With racing moving to Shearing Speedway south of Duncan in 1952, Bob joined forces with Grant King, driving Grant’s #1 car to a clean sweep at Shearing’s inaugural race meet and later that season set a new track record for Big Cars of 16.29 and scored another sweep. In 1953, Dick Marks then purchased the car from Grant and with Bob as his driver they took it on the US circuit. As a self employed logger and having his own heavy equipment, Bob assisted Andy Cotttyn in the building of Andy’s new track during 1953. The grand opening of that 1/2 mile dirt oval on May 22nd, 1954 saw Bob driving a new #77 car for Grant and his setting fast time of 23.30 plus a win in the helmet dash and a second in the main event.

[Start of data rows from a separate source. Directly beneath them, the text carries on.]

-- ==== Sys2Proof/Machine/Place.lean ====
section
/-! DEFINITION. Cast-on (R256-R260, R264, R276, R352): launch blocks, handles, placement, what a strand receives, what a restore puts
back; epochs (R384, R386). -/

namespace Sys2Proof.Machine

/-! ### Launch blocks (R258-R260) -/

/-- A launch block as checked. -/
structure Launch where
  queues : List Queue
  fds    : List Nat
  wlimit : Nat
  mallot : Nat
  aq     : Option Nat
  grafts : List (Nat × Nat × Nat × Nat)
  sbase  : Nat
  ssize  : Nat
deriving DecidableEq, Repr

def Launch.queue (l : Launch) (n : Nat) : Queue := l.queues.getD n {}

/-- The extents of a launch block's enabled queues. -/
def Launch.extents (l : Launch) : List (Nat × Nat) := (l.queues.filter (fun q => q.en)).map Queue.extent

/-- Whether no two of a list of byte runs overlap (R24). -/
def disjointRuns : List (Nat × Nat) → Bool
  | [] => true
  | x :: xs => xs.all (fun y => !overlap x.1 x.2 y.1 y.2) && disjointRuns xs

/-- Whether a queue image of a launch block breaks R199. -/
def launchImageBad (p : Place) (d0 d1 : Nat) : Bool :=
  let q := Queue.ofImage d0 d1
  p.imageBad d0 d1 || q.gsrc || q.gtgt || q.gcred != 0 || q.gtlog != 0 || fld d1 2 18 != 0 || (q.en && q.head != q.tail)

/-- A launch block (64 dwords) by R258 to R260 for ns stages; none: a layout fault. -/
def launchOf (ns : Nat) (d : List Nat) : Option Launch :=
  let g := fun (i : Nat) => d.getD i 0
  let fds := (upto 16).map (fun i => fld (g (32 + i / 2)) (32 * (i % 2)) 32)
  let sp := g 43
  let p : Place := { sbase := fld sp 0 6, ssize := fld sp 8 7 }
  let l : Launch :=
    { queues := (upto 16).map (fun n => Queue.ofImage (g (2 * n)) (g (2 * n + 1))), fds := fds, wlimit := g 40, mallot := g 41,
      aq := if bit (g 42) 4 then some (fld (g 42) 0 4) else none,
      grafts := (upto (fld (g 42) 8 5)).map (fun i => (fld (g (44 + i)) 0 4, fld (g (44 + i)) 4 4, fld (g (44 + i)) 8 4, fld (g (44 + i)) 12 4)),
      sbase := p.sbase, ssize := p.ssize }
  let reserved := Nat.ble (2 ^ 32) (g 40) || Nat.ble (2 ^ 37) (g 41) || fld (g 42) 5 3 != 0 || fld (g 42) 13 51 != 0 || fld sp 6 2 != 0
    || fld sp 15 49 != 0 || (upto 16).any (fun i => Nat.ble (2 ^ 16) (g (44 + i))) || (upto 4).any (fun i => g (60 + i) != 0)
  let graftBad := l.grafts.any (fun (a, n, b, m) =>
    a == b || Nat.ble ns a || Nat.ble ns b || !(l.queue n).en || !(l.queue m).en || (l.queue n).wide != (l.queue m).wide)
  let tgts := l.grafts.map (fun x => (x.2.2.1, x.2.2.2))
  let srcs := l.grafts.map (fun x => (x.1, x.2.1))
  let aqBad := match l.aq with
    | some n => !(l.queue n).en || (l.queue n).wide || Nat.blt (l.queue n).logcap 2
    | none => false
  if reserved || Nat.blt 16 (fld (g 42) 8 5) || p.ssize == 0 || Nat.blt 64 p.ssize || Nat.blt 64 (p.sbase + p.ssize)
      || (upto 16).any (fun n => launchImageBad p (g (2 * n)) (g (2 * n + 1))) || !disjointRuns l.extents || !fds.all fdValid
      || graftBad || tgts.any (fun x => tgts.count x != 1) || srcs.any (fun x => srcs.count x != 1 || tgts.contains x) || aqBad
  then none else some l

/-- The code-table index of a valid handle whose object has the record's entries (R283, R260). -/
def State.handleOk (s : State) (fn : Nat) (t : Task) : Option Nat :=
  let h := t.dw 0
  let i := h % 2 ^ 12
  match Table.get? s.codes i with
  | none => none
  | some x =>
    let entry := fun (o : Nat) => x.entries.any (fun e => fld e 20 2 == 0 && e % 2 ^ 20 == o)
    let live := match x.st with | .loaded => true | .closing => false
    if fld h 30 34 == 0 && i != 0 && live && x.gen == fld h 12 16 && x.fn == fn && bit h (if t.spawned then 29 else 28)
        && (!bit (t.dw 3) 17 || entry (fld (t.dw 1) 0 20)) && entry (fld (t.dw 1) 20 20) && (!bit (t.dw 3) 18 || entry (fld (t.dw 1) 40 20))
    then some i else none

/-- What the checks of the first cast-on give (R260): the code index, the launch block with its bytes, NDIM and the extents. -/
structure Ready where
  code    : Nat
  launch  : Launch
  bytes   : List Byte
  ndim    : Nat
  extents : List Nat

/-- The checks of R260: the cause of the kill, or none while a page it reads is not at hand (R272). -/
def State.firstCheck (s : State) (fn : Nat) (t : Task) : Except Nat (Option Ready) × State :=
  match s.handleOk fn t with
  | none => (.error 0x19, s)
  | some code =>
    match s.readVA fn (t.dw 10) 512 with
    | (.bad _, s1) => (.error 0x18, s1)
    | (.wait, s1) => (.ok none, s1)
    | (.ok bs, s1) =>
      match launchOf t.nstg (dwords bs 64) with
      | none => (.error 0x18, s1)
      | some l =>
        if bit (t.dw 3) 16 then
          (match s1.readVA fn (t.dw 2 % 2 ^ 57) 64 with
          | (.bad _, s2) => (.error 0x18, s2)
          | (.wait, s2) => (.ok none, s2)
          | (.ok sb, s2) =>
            let d := dwords sb 8
            if shapeOk d then
              (.ok (some { code := code, launch := l, bytes := bs, ndim := d.getD 0 0, extents := (d.drop 1).take (d.getD 0 0) }), s2)
            else (.error 0x18, s2))
        else (.ok (some { code := code, launch := l, bytes := bs, ndim := 1, extents := [t.dw 2] }), s1)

Two days later at a second meet at Western, Bob was first in the main event. Continuing to do well the remainder of that year which included him setting three new track records, Bob won the dash and fast heat at the Big Car season-end Championship race and was second in the main event, being awarded the Bardahl Trophy as Track Points Champion and the Bert Sutton Memorial Trophy as the Season Champion.
Bob continued to drive for Grant King in 1955 and ’56 and then bought Rolla Vollstedt’s #27 car out of Portland the following year which he ran until 1960 when he sold it to Eddie Kostenuk. Joining forces with Billy Walters in ’61 for the final year of Big Cars at Western, he later drove Modified Sportsmen and Super Modifieds until his racing retirement at the end of the 1965 season.
Over the span of his career, Bob drove all over the West Coast, often travelling with Seattle’s Del Fanning to tracks which included Edmonton, Great Falls, Boise, Seattle, Portland, Phoenix and Los Angeles. As well as driving, Bob was deeply involved with the British Columbia Automotive Sports Association (B.C.A.S.A.) and was also a Western Speedway programme sponsor with his “Saanich Arm Logging” company.